Ryker took a long draught of his beer, feeling a
tightening in his groin as he watched the screen. An image of the woman who
made the film flashed across his mind, with her full lips and guarded green
eyes. He wondered idly whether she entertained partners with the same abandon
as the woman on the TV. Hard to believe, given what he’d seen, but perhaps that
was why he couldn’t stop thinking about her. It was the contradiction she
seemed to embody.

“Let me love you, darling. I’ve been waiting so long.”

The camera cut from the man’s face, focused and intent, to
the woman’s, her mouth a perfect “O” of surprise and pleasure. “Is it true,
then? Do you love me?” she asked softly.

Ryker sighed. He simply didn’t understand why people had
to take a perfectly good sex scene and muck it up with a lot of fake
I love
yous
, and soulful looks. Yet this was precisely what Gunther wanted him to
do—what he insisted was necessary to get into the hearts of his audience.

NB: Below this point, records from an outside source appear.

theorem progLenReplaced_unobserved (len : Nat) : UnobservedByAll (ProgLenReplaced len) where
  v := by rintro s _ rfl; rfl
  i := by rintro s _ rfl; rfl
  pc := by rintro s _ rfl; rfl
  sp := by rintro s _ rfl; rfl
  mem := by rintro s _ rfl; rfl
  status := by rintro s _ rfl; rfl
  rng := by rintro s _ rfl; rfl
  setReg := by rintro s _ rfl r b; rfl
  setI := by rintro s _ rfl w; rfl
  setPc := by rintro s _ rfl w; rfl
  setSp := by rintro s _ rfl w; rfl
  setMem := by rintro s _ rfl m; rfl
  setStatus := by rintro s _ rfl x; rfl
  setRng := by rintro s _ rfl d; rfl
  emit := by rintro s _ rfl c; rfl

end Sys2Proof.Machine
end

section
/-! The statements about what every instruction may change and how it can end. -/

namespace Sys2Proof.Proofs

open Sys2Proof Sys2Proof.Machine

/-- Settles O36: the frame of every path (`exec_frame`), its general registers. -/
theorem generalRegisterFrame : Obligations.GeneralRegisterFrame := fun _ _ _ h => (exec_frame h).regs

/-- Settles O37: the frame of every path, its bytes. -/
theorem memoryFrame : Obligations.MemoryFrame := fun _ _ _ h => (exec_frame h).bytes

/-- Settles O38: the frame of every path, its special registers. -/
theorem specialRegisterFrame : Obligations.SpecialRegisterFrame := fun _ _ _ h =>
  ⟨(exec_frame h).addr, (exec_frame h).stack, (exec_frame h).rng, (exec_frame h).progLen⟩

/-- Settles O39: the frame of every path, its render calls. -/
theorem renderOutputOnlyGrows : Obligations.RenderOutputOnlyGrows := fun _ _ _ h => (exec_frame h).calls

/-- Settles O40: an instruction that completes moves PC as `NextPc` says, and one that halts or raises keeps it. -/
theorem programCounterChanges : Obligations.ProgramCounterChanges := by
  intro i s t hs h
  have hend := exec_ends i s
  rw [h] at hend
  cases hend with
  | completes _ hstatus hpc =>
    refine .inr ⟨hstatus.trans hs, ?_⟩
    cases i <;> exact hpc
  | halts => exact .inl ⟨nofun, rfl⟩
  | raises _ _ _ hpc => exact .inl ⟨nofun, hpc⟩

/-- Settles O43: the step's own faults change the status alone, and an instruction's fault keeps PC and the special registers
(`exec_faulted`). -/
theorem faultKeepsProgramCounter : Obligations.FaultKeepsProgramCounter := fun _ _ _ h => step_faulted h

/-- Settles O44: a faulted end is a raise, and `Raises` lists the raises. -/
theorem whichInstructionRaisesWhat : Obligations.WhichInstructionRaisesWhat := by
  intro i s t f hs h ht
  obtain ⟨hraises, -, -⟩ := exec_faulted hs h ht
  cases hraises with
  | callOverflow nnn hsp => exact ⟨⟨nnn, rfl⟩, rfl, hsp⟩
  | retUnderflow hsp => exact ⟨rfl, rfl, hsp⟩
  | callWrite nnn a ha hsp => exact ⟨ha, .inl ⟨nnn, rfl, hsp⟩⟩
  | storeWrite x a ha => exact ⟨ha, .inr ⟨x, rfl⟩⟩
  | loadRead x a ha => exact ⟨ha, .inr ⟨x, rfl⟩⟩
  | drawRead x y n a ha => exact ⟨ha, .inl ⟨x, y, n, rfl⟩⟩

/-- Settles O46: every step keeps the relation "the same but for prog_len". -/
theorem programLengthIsNeverRead : Obligations.ProgramLengthIsNeverRead := by
  intro s t len hstep
  obtain ⟨_, hstep', rfl⟩ := (progLenReplaced_unobserved len).step_alike (s := s) rfl hstep
  exact hstep'

end Sys2Proof.Proofs
end

section
/-! The invariant (spec/10_state.md R18; spec/60_exceptions.md R93, R100): kept by every step, and had by every loaded state;
with what construction and boot leave (spec/70_reset_and_hazards.md R104, R105). -/

namespace Sys2Proof.Machine

variable {s t : State}

/-! ### The stack pointer (R18) -/

theorem stackLegal_of_sp_eq (h : StackLegal s) (hsp : t.sp = s.sp) : StackLegal t := by
  unfold StackLegal
  rw [hsp]
  exact h

theorem stackLegal_call {nnn : Addr12} (h : StackLegal s) (hexec : exec (.call nnn) s = .next t) : StackLegal t := by
  obtain ⟨hlow, hhigh, heven⟩ := h
  by_cases hfull : s.sp.toNat < config.stackLimit + 2
  · rw [call_overflows nnn hfull] at hexec
    cases hexec
    exact ⟨hlow, hhigh, heven⟩
  · have hslot := Nat.le_of_not_lt hfull
    obtain ⟨m, -, hend⟩ := call_pushes nnn hslot (hhigh.trans config_valid.stackFits)
    rw [hend] at hexec
    cases hexec
    simp only [StackLegal, State.setPc_sp, State.setSp_sp, sp_sub_two_toNat hslot]
    omega

theorem stackLegal_ret (h : StackLegal s) (hexec : exec .ret s = .next t) : StackLegal t := by
  obtain ⟨hlow, hhigh, heven⟩ := h
  by_cases hentry : s.sp.toNat + 2 ≤ config.stackBase
  · rw [ret_pops hentry] at hexec
    cases hexec
    simp only [StackLegal, State.setSp_sp, sp_add_two_toNat hentry]
    omega
  · rw [ret_underflows (Nat.lt_of_not_le hentry)] at hexec
    cases hexec
    exact ⟨hlow, hhigh, heven⟩
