/-- The (CODE, DETAIL) pairs and INDEX ranges of the DETAIL table (60_exceptions.md R234). -/
def CmdError.listed : CmdError → Prop
  | .range k => 1 ≤ k ∧ k ≤ 12
  | .encoding _ => True
  | .length d _ => 1 ≤ d ∧ d ≤ 8
  | .config d => 1 ≤ d ∧ d ≤ 12
  | .illegal d low => 1 ≤ d ∧ d ≤ 3 ∧ low < 2 ^ 16
  | .capacity r _ => r ∈ [Region.bits, .codeA, .chips, .tx, .result, .dtext, .splus]

/-- Elements 0 to `n - 1` of a region are written (10_state.md R42). -/
abbrev Written (s : State) (r : Region) (n : Nat) : Prop :=
  ∀ i, i < n → (s.elem r i).isSome = true

/-- The value of a Bit or Bip element; `false` where it is unwritten. -/
def State.bitAt (s : State) (r : Region) (i : Nat) : Bool :=
  elemBit ((s.elem r i).getD 0)

/-- The value of a Sample element; `+0.0` where it is unwritten. -/
def State.sampleAt (s : State) (r : Region) (i : Nat) : F64 :=
  (s.elem r i).getD 0

/-- The value of a CodePoint element; 0 where it is unwritten. -/
def State.codePointAt (s : State) (r : Region) (i : Nat) : Nat :=
  elemCodePoint ((s.elem r i).getD 0)

/-- The first `n` samples of a region. -/
def State.samples (s : State) (r : Region) (n : Nat) : List F64 :=
  (List.range n).map (s.sampleAt r)

/-- What holds of every state a run from reset can reach, for an instance whose capacities meet R6. -/
structure State.Inv (s : State) : Prop where
  /-- The capacities meet R6. -/
  caps : s.params.caps.WellFormed
  /-- Every word lies at a host address of its own (R78). -/
  placement : 1 ≤ s.params.addrStride
  /-- The buffer memory is canonical. -/
  canonical : s.mem.wf = true
  /-- A written element lies below its region's capacity and holds only its kind's bits (R40, R41). -/
  elements : ∀ r i w, s.elem r i = some w → i < s.cap r ∧ w.toNat < 2 ^ r.width
  /-- No length exceeds its capacity (R34). -/
  lengths : ∀ r, s.lenOf r ≤ s.cap r
  /-- The generator's state is never 0 (R160). -/
  lfsr : s.lfsr ≠ 0
  /-- The seed is never 0 (R31). -/
  seed : s.seed ≠ 0
  /-- While a command is pending, DONE, ERR and ERRCODE are 0 (R236). -/
  pending : s.busy = true → s.done = false ∧ s.err = false ∧ s.errcode = 0
  /-- ERRCODE is 0 or one of the pairs of R234. -/
  errcode : s.errcode = 0 ∨ ∃ e : CmdError, e.listed ∧ s.errcode = e.word
  /-- A decoded field is an `s8` (R38). -/
  dfields : ∀ k : Fin 12, -128 ≤ s.dfield[k].toInt ∧ s.dfield[k].toInt ≤ 127
  /-- The checksum is its untruncated sum mod 256 (R39, R133). -/
  checksum : s.cksumSum.toNat ≤ 3060 ∧ s.cksum.toNat = s.cksumSum.toNat % 256
  /-- SPLUS holds NS finite samples (R34, R44, R111). -/
  splus : s.ns.toNat = s.lenOf .splus ∧
    ∀ i, i < s.lenOf .splus → ∃ x, s.elem .splus i = some x ∧ isFinite x = true
  /-- A current configuration is one that CONFIG accepts (R32, R111). -/
  config : s.cfgValid = true →
    1 ≤ s.sf.toInt ∧ s.sf.toInt ≤ s.cap .codeA ∧ 1 ≤ s.ns.toNat ∧
      (s.nss.toNat : Int) = s.ns.toNat * s.sf.toInt ∧
      isZero (norm (s.samples .splus s.ns.toNat)) = false
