-- ==== Sys2Proof/Laws/State.lean ====
section
/-! SUPPORT. One lemma per field of State per update, so that no proof unfolds a record update. -/

namespace Sys2Proof.Machine

@[simp] theorem completeOk_irqEn (s : State) :
    (completeOk s).irqEn = s.irqEn := rfl
@[simp] theorem completeOk_busy (s : State) :
    (completeOk s).busy = false := rfl
@[simp] theorem completeOk_done (s : State) :
    (completeOk s).done = true := rfl
@[simp] theorem completeOk_err (s : State) :
    (completeOk s).err = false := rfl
@[simp] theorem completeOk_cmpOk (s : State) :
    (completeOk s).cmpOk = s.cmpOk := rfl
@[simp] theorem completeOk_cfgValid (s : State) :
    (completeOk s).cfgValid = s.cfgValid := rfl
@[simp] theorem completeOk_errcode (s : State) :
    (completeOk s).errcode = s.errcode := rfl
@[simp] theorem completeOk_cmd (s : State) :
    (completeOk s).cmd = s.cmd := rfl
@[simp] theorem completeOk_fs (s : State) :
    (completeOk s).fs = s.fs := rfl
@[simp] theorem completeOk_fc (s : State) :
    (completeOk s).fc = s.fc := rfl
@[simp] theorem completeOk_sf (s : State) :
    (completeOk s).sf = s.sf := rfl
@[simp] theorem completeOk_tsym (s : State) :
    (completeOk s).tsym = s.tsym := rfl
@[simp] theorem completeOk_snrDb (s : State) :
    (completeOk s).snrDb = s.snrDb := rfl
@[simp] theorem completeOk_amp (s : State) :
    (completeOk s).amp = s.amp := rfl
@[simp] theorem completeOk_phase (s : State) :
    (completeOk s).phase = s.phase := rfl
@[simp] theorem completeOk_seed (s : State) :
    (completeOk s).seed = s.seed := rfl
@[simp] theorem completeOk_tc (s : State) :
    (completeOk s).tc = s.tc := rfl
@[simp] theorem completeOk_ns (s : State) :
    (completeOk s).ns = s.ns := rfl
@[simp] theorem completeOk_nss (s : State) :
    (completeOk s).nss = s.nss := rfl
@[simp] theorem completeOk_lfsr (s : State) :
    (completeOk s).lfsr = s.lfsr := rfl
@[simp] theorem completeOk_len (s : State) :
    (completeOk s).len = s.len := rfl
@[simp] theorem completeOk_frameKind (s : State) :
    (completeOk s).frameKind = s.frameKind := rfl
@[simp] theorem completeOk_field (s : State) :
    (completeOk s).field = s.field := rfl
@[simp] theorem completeOk_dfield (s : State) :
    (completeOk s).dfield = s.dfield := rfl
@[simp] theorem completeOk_cksum (s : State) :
    (completeOk s).cksum = s.cksum := rfl
@[simp] theorem completeOk_cksumSum (s : State) :
    (completeOk s).cksumSum = s.cksumSum := rfl
@[simp] theorem completeOk_mismatch (s : State) :
    (completeOk s).mismatch = s.mismatch := rfl
@[simp] theorem completeOk_diagNormSig (s : State) :
    (completeOk s).diagNormSig = s.diagNormSig := rfl
@[simp] theorem completeOk_diagNormNoise (s : State) :
    (completeOk s).diagNormNoise = s.diagNormNoise := rfl
@[simp] theorem completeOk_diagScale (s : State) :
    (completeOk s).diagScale = s.diagScale := rfl
@[simp] theorem completeOk_mem (s : State) :
    (completeOk s).mem = s.mem := rfl
@[simp] theorem completeOk_params (s : State) :
    (completeOk s).params = s.params := rfl
@[simp] theorem completeOk_env (s : State) :
    (completeOk s).env = s.env := rfl

@[simp] theorem takeError_irqEn (e : CmdError) (s : State) :
    (takeError e s).irqEn = s.irqEn := rfl
@[simp] theorem takeError_busy (e : CmdError) (s : State) :
    (takeError e s).busy = false := rfl
@[simp] theorem takeError_done (e : CmdError) (s : State) :
    (takeError e s).done = true := rfl
@[simp] theorem takeError_err (e : CmdError) (s : State) :
    (takeError e s).err = true := rfl
@[simp] theorem takeError_cmpOk (e : CmdError) (s : State) :
    (takeError e s).cmpOk = s.cmpOk := rfl
@[simp] theorem takeError_cfgValid (e : CmdError) (s : State) :
    (takeError e s).cfgValid = s.cfgValid := rfl
@[simp] theorem takeError_errcode (e : CmdError) (s : State) :
    (takeError e s).errcode = e.word := rfl
@[simp] theorem takeError_cmd (e : CmdError) (s : State) :
    (takeError e s).cmd = s.cmd := rfl
@[simp] theorem takeError_fs (e : CmdError) (s : State) :
    (takeError e s).fs = s.fs := rfl
@[simp] theorem takeError_fc (e : CmdError) (s : State) :
    (takeError e s).fc = s.fc := rfl
@[simp] theorem takeError_sf (e : CmdError) (s : State) :
    (takeError e s).sf = s.sf := rfl
@[simp] theorem takeError_tsym (e : CmdError) (s : State) :
    (takeError e s).tsym = s.tsym := rfl
@[simp] theorem takeError_snrDb (e : CmdError) (s : State) :
    (takeError e s).snrDb = s.snrDb := rfl
@[simp] theorem takeError_amp (e : CmdError) (s : State) :
    (takeError e s).amp = s.amp := rfl
@[simp] theorem takeError_phase (e : CmdError) (s : State) :
    (takeError e s).phase = s.phase := rfl
@[simp] theorem takeError_seed (e : CmdError) (s : State) :
    (takeError e s).seed = s.seed := rfl
@[simp] theorem takeError_tc (e : CmdError) (s : State) :
    (takeError e s).tc = s.tc := rfl
@[simp] theorem takeError_ns (e : CmdError) (s : State) :
    (takeError e s).ns = s.ns := rfl
@[simp] theorem takeError_nss (e : CmdError) (s : State) :
    (takeError e s).nss = s.nss := rfl
@[simp] theorem takeError_lfsr (e : CmdError) (s : State) :
    (takeError e s).lfsr = s.lfsr := rfl
@[simp] theorem takeError_len (e : CmdError) (s : State) :
    (takeError e s).len = s.len := rfl
@[simp] theorem takeError_frameKind (e : CmdError) (s : State) :
    (takeError e s).frameKind = s.frameKind := rfl
@[simp] theorem takeError_field (e : CmdError) (s : State) :
    (takeError e s).field = s.field := rfl
@[simp] theorem takeError_dfield (e : CmdError) (s : State) :
    (takeError e s).dfield = s.dfield := rfl
@[simp] theorem takeError_cksum (e : CmdError) (s : State) :
    (takeError e s).cksum = s.cksum := rfl
@[simp] theorem takeError_cksumSum (e : CmdError) (s : State) :
    (takeError e s).cksumSum = s.cksumSum := rfl
@[simp] theorem takeError_mismatch (e : CmdError) (s : State) :
    (takeError e s).mismatch = s.mismatch := rfl
@[simp] theorem takeError_diagNormSig (e : CmdError) (s : State) :
    (takeError e s).diagNormSig = s.diagNormSig := rfl
@[simp] theorem takeError_diagNormNoise (e : CmdError) (s : State) :
    (takeError e s).diagNormNoise = s.diagNormNoise := rfl
@[simp] theorem takeError_diagScale (e : CmdError) (s : State) :
    (takeError e s).diagScale = s.diagScale := rfl
@[simp] theorem takeError_mem (e : CmdError) (s : State) :
    (takeError e s).mem = s.mem := rfl
@[simp] theorem takeError_params (e : CmdError) (s : State) :
    (takeError e s).params = s.params := rfl
@[simp] theorem takeError_env (e : CmdError) (s : State) :
    (takeError e s).env = s.env := rfl

@[simp] theorem issue_irqEn (w : Word) (s : State) :
    (issue w s).irqEn = s.irqEn := rfl
@[simp] theorem issue_busy (w : Word) (s : State) :
    (issue w s).busy = true := rfl
@[simp] theorem issue_done (w : Word) (s : State) :
    (issue w s).done = false := rfl
@[simp] theorem issue_err (w : Word) (s : State) :
    (issue w s).err = false := rfl
@[simp] theorem issue_cmpOk (w : Word) (s : State) :
    (issue w s).cmpOk = s.cmpOk := rfl
@[simp] theorem issue_cfgValid (w : Word) (s : State) :
    (issue w s).cfgValid = s.cfgValid := rfl
@[simp] theorem issue_errcode (w : Word) (s : State) :
    (issue w s).errcode = 0 := rfl
@[simp] theorem issue_cmd (w : Word) (s : State) :
    (issue w s).cmd = w := rfl
@[simp] theorem issue_fs (w : Word) (s : State) :
    (issue w s).fs = s.fs := rfl
@[simp] theorem issue_fc (w : Word) (s : State) :
    (issue w s).fc = s.fc := rfl
@[simp] theorem issue_sf (w : Word) (s : State) :
    (issue w s).sf = s.sf := rfl
@[simp] theorem issue_tsym (w : Word) (s : State) :
    (issue w s).tsym = s.tsym := rfl
@[simp] theorem issue_snrDb (w : Word) (s : State) :
    (issue w s).snrDb = s.snrDb := rfl
@[simp] theorem issue_amp (w : Word) (s : State) :
    (issue w s).amp = s.amp := rfl
@[simp] theorem issue_phase (w : Word) (s : State) :
    (issue w s).phase = s.phase := rfl
@[simp] theorem issue_seed (w : Word) (s : State) :
    (issue w s).seed = s.seed := rfl
@[simp] theorem issue_tc (w : Word) (s : State) :
    (issue w s).tc = s.tc := rfl
@[simp] theorem issue_ns (w : Word) (s : State) :
    (issue w s).ns = s.ns := rfl
@[simp] theorem issue_nss (w : Word) (s : State) :
    (issue w s).nss = s.nss := rfl
@[simp] theorem issue_lfsr (w : Word) (s : State) :
    (issue w s).lfsr = s.lfsr := rfl
@[simp] theorem issue_len (w : Word) (s : State) :
    (issue w s).len = s.len := rfl
@[simp] theorem issue_frameKind (w : Word) (s : State) :
    (issue w s).frameKind = s.frameKind := rfl
@[simp] theorem issue_field (w : Word) (s : State) :
    (issue w s).field = s.field := rfl
@[simp] theorem issue_dfield (w : Word) (s : State) :
    (issue w s).dfield = s.dfield := rfl
@[simp] theorem issue_cksum (w : Word) (s : State) :
    (issue w s).cksum = s.cksum := rfl
@[simp] theorem issue_cksumSum (w : Word) (s : State) :
    (issue w s).cksumSum = s.cksumSum := rfl
@[simp] theorem issue_mismatch (w : Word) (s : State) :
    (issue w s).mismatch = s.mismatch := rfl
@[simp] theorem issue_diagNormSig (w : Word) (s : State) :
    (issue w s).diagNormSig = s.diagNormSig := rfl
@[simp] theorem issue_diagNormNoise (w : Word) (s : State) :
    (issue w s).diagNormNoise = s.diagNormNoise := rfl
@[simp] theorem issue_diagScale (w : Word) (s : State) :
    (issue w s).diagScale = s.diagScale := rfl
@[simp] theorem issue_mem (w : Word) (s : State) :
    (issue w s).mem = s.mem := rfl
@[simp] theorem issue_params (w : Word) (s : State) :
    (issue w s).params = s.params := rfl
@[simp] theorem issue_env (w : Word) (s : State) :
    (issue w s).env = s.env := rfl

@[simp] theorem ackStatus_irqEn (w : Word) (s : State) :
    (ackStatus w s).irqEn = s.irqEn := rfl
@[simp] theorem ackStatus_busy (w : Word) (s : State) :
    (ackStatus w s).busy = s.busy := rfl
@[simp] theorem ackStatus_done (w : Word) (s : State) :
    (ackStatus w s).done = (s.done && !w.getLsbD 1) := rfl
@[simp] theorem ackStatus_err (w : Word) (s : State) :
    (ackStatus w s).err = (s.err && !w.getLsbD 2) := rfl
@[simp] theorem ackStatus_cmpOk (w : Word) (s : State) :
    (ackStatus w s).cmpOk = s.cmpOk := rfl
@[simp] theorem ackStatus_cfgValid (w : Word) (s : State) :
    (ackStatus w s).cfgValid = s.cfgValid := rfl
@[simp] theorem ackStatus_errcode (w : Word) (s : State) :
    (ackStatus w s).errcode = s.errcode := rfl
@[simp] theorem ackStatus_cmd (w : Word) (s : State) :
    (ackStatus w s).cmd = s.cmd := rfl
@[simp] theorem ackStatus_fs (w : Word) (s : State) :
    (ackStatus w s).fs = s.fs := rfl
@[simp] theorem ackStatus_fc (w : Word) (s : State) :
    (ackStatus w s).fc = s.fc := rfl
@[simp] theorem ackStatus_sf (w : Word) (s : State) :
    (ackStatus w s).sf = s.sf := rfl
@[simp] theorem ackStatus_tsym (w : Word) (s : State) :
    (ackStatus w s).tsym = s.tsym := rfl
@[simp] theorem ackStatus_snrDb (w : Word) (s : State) :
    (ackStatus w s).snrDb = s.snrDb := rfl
@[simp] theorem ackStatus_amp (w : Word) (s : State) :
    (ackStatus w s).amp = s.amp := rfl
@[simp] theorem ackStatus_phase (w : Word) (s : State) :
    (ackStatus w s).phase = s.phase := rfl
@[simp] theorem ackStatus_seed (w : Word) (s : State) :
    (ackStatus w s).seed = s.seed := rfl
@[simp] theorem ackStatus_tc (w : Word) (s : State) :
    (ackStatus w s).tc = s.tc := rfl
@[simp] theorem ackStatus_ns (w : Word) (s : State) :
    (ackStatus w s).ns = s.ns := rfl
@[simp] theorem ackStatus_nss (w : Word) (s : State) :
    (ackStatus w s).nss = s.nss := rfl
@[simp] theorem ackStatus_lfsr (w : Word) (s : State) :
    (ackStatus w s).lfsr = s.lfsr := rfl
@[simp] theorem ackStatus_len (w : Word) (s : State) :
    (ackStatus w s).len = s.len := rfl
@[simp] theorem ackStatus_frameKind (w : Word) (s : State) :
    (ackStatus w s).frameKind = s.frameKind := rfl
@[simp] theorem ackStatus_field (w : Word) (s : State) :
    (ackStatus w s).field = s.field := rfl
@[simp] theorem ackStatus_dfield (w : Word) (s : State) :
    (ackStatus w s).dfield = s.dfield := rfl
@[simp] theorem ackStatus_cksum (w : Word) (s : State) :
    (ackStatus w s).cksum = s.cksum := rfl
@[simp] theorem ackStatus_cksumSum (w : Word) (s : State) :
    (ackStatus w s).cksumSum = s.cksumSum := rfl
@[simp] theorem ackStatus_mismatch (w : Word) (s : State) :
    (ackStatus w s).mismatch = s.mismatch := rfl
@[simp] theorem ackStatus_diagNormSig (w : Word) (s : State) :
    (ackStatus w s).diagNormSig = s.diagNormSig := rfl
@[simp] theorem ackStatus_diagNormNoise (w : Word) (s : State) :
    (ackStatus w s).diagNormNoise = s.diagNormNoise := rfl
@[simp] theorem ackStatus_diagScale (w : Word) (s : State) :
    (ackStatus w s).diagScale = s.diagScale := rfl
@[simp] theorem ackStatus_mem (w : Word) (s : State) :
    (ackStatus w s).mem = s.mem := rfl
@[simp] theorem ackStatus_params (w : Word) (s : State) :
    (ackStatus w s).params = s.params := rfl
@[simp] theorem ackStatus_env (w : Word) (s : State) :
    (ackStatus w s).env = s.env := rfl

“Let me show you how much,” the man said, bending over her
soft flesh.

An image struck him then, a pair of full lips bending over
him, licking and sucking, while green eyes watched from above. He pictured the
photograph he’d seen in Alix’s hand and wondered how many couples had she
watched. He’d never considered himself a voyeur, but imagining
her
watching
them
created a hum of sexual tension that had accompanied him for days
now, every time he pictured her, long hair catching fire in the sunlight, her
lips pursed.

Watching.

Waiting.

Perhaps pleasuring herself while she watched, her long,
slender fingers tangling in her own dark curls.

Ryker shifted in his seat, flicking off the movie as his
pants began to grow uncomfortably tight. He couldn’t be truly attracted to her.
That would be downright odd. Ryker Valentine didn’t have fantasies about
awkward, reclusive filmmakers who wore their jeans too short and their glasses
too big. He was frustrated and tired, turned on by a skillful director who
evidently knew a thing or two about arousing her audience.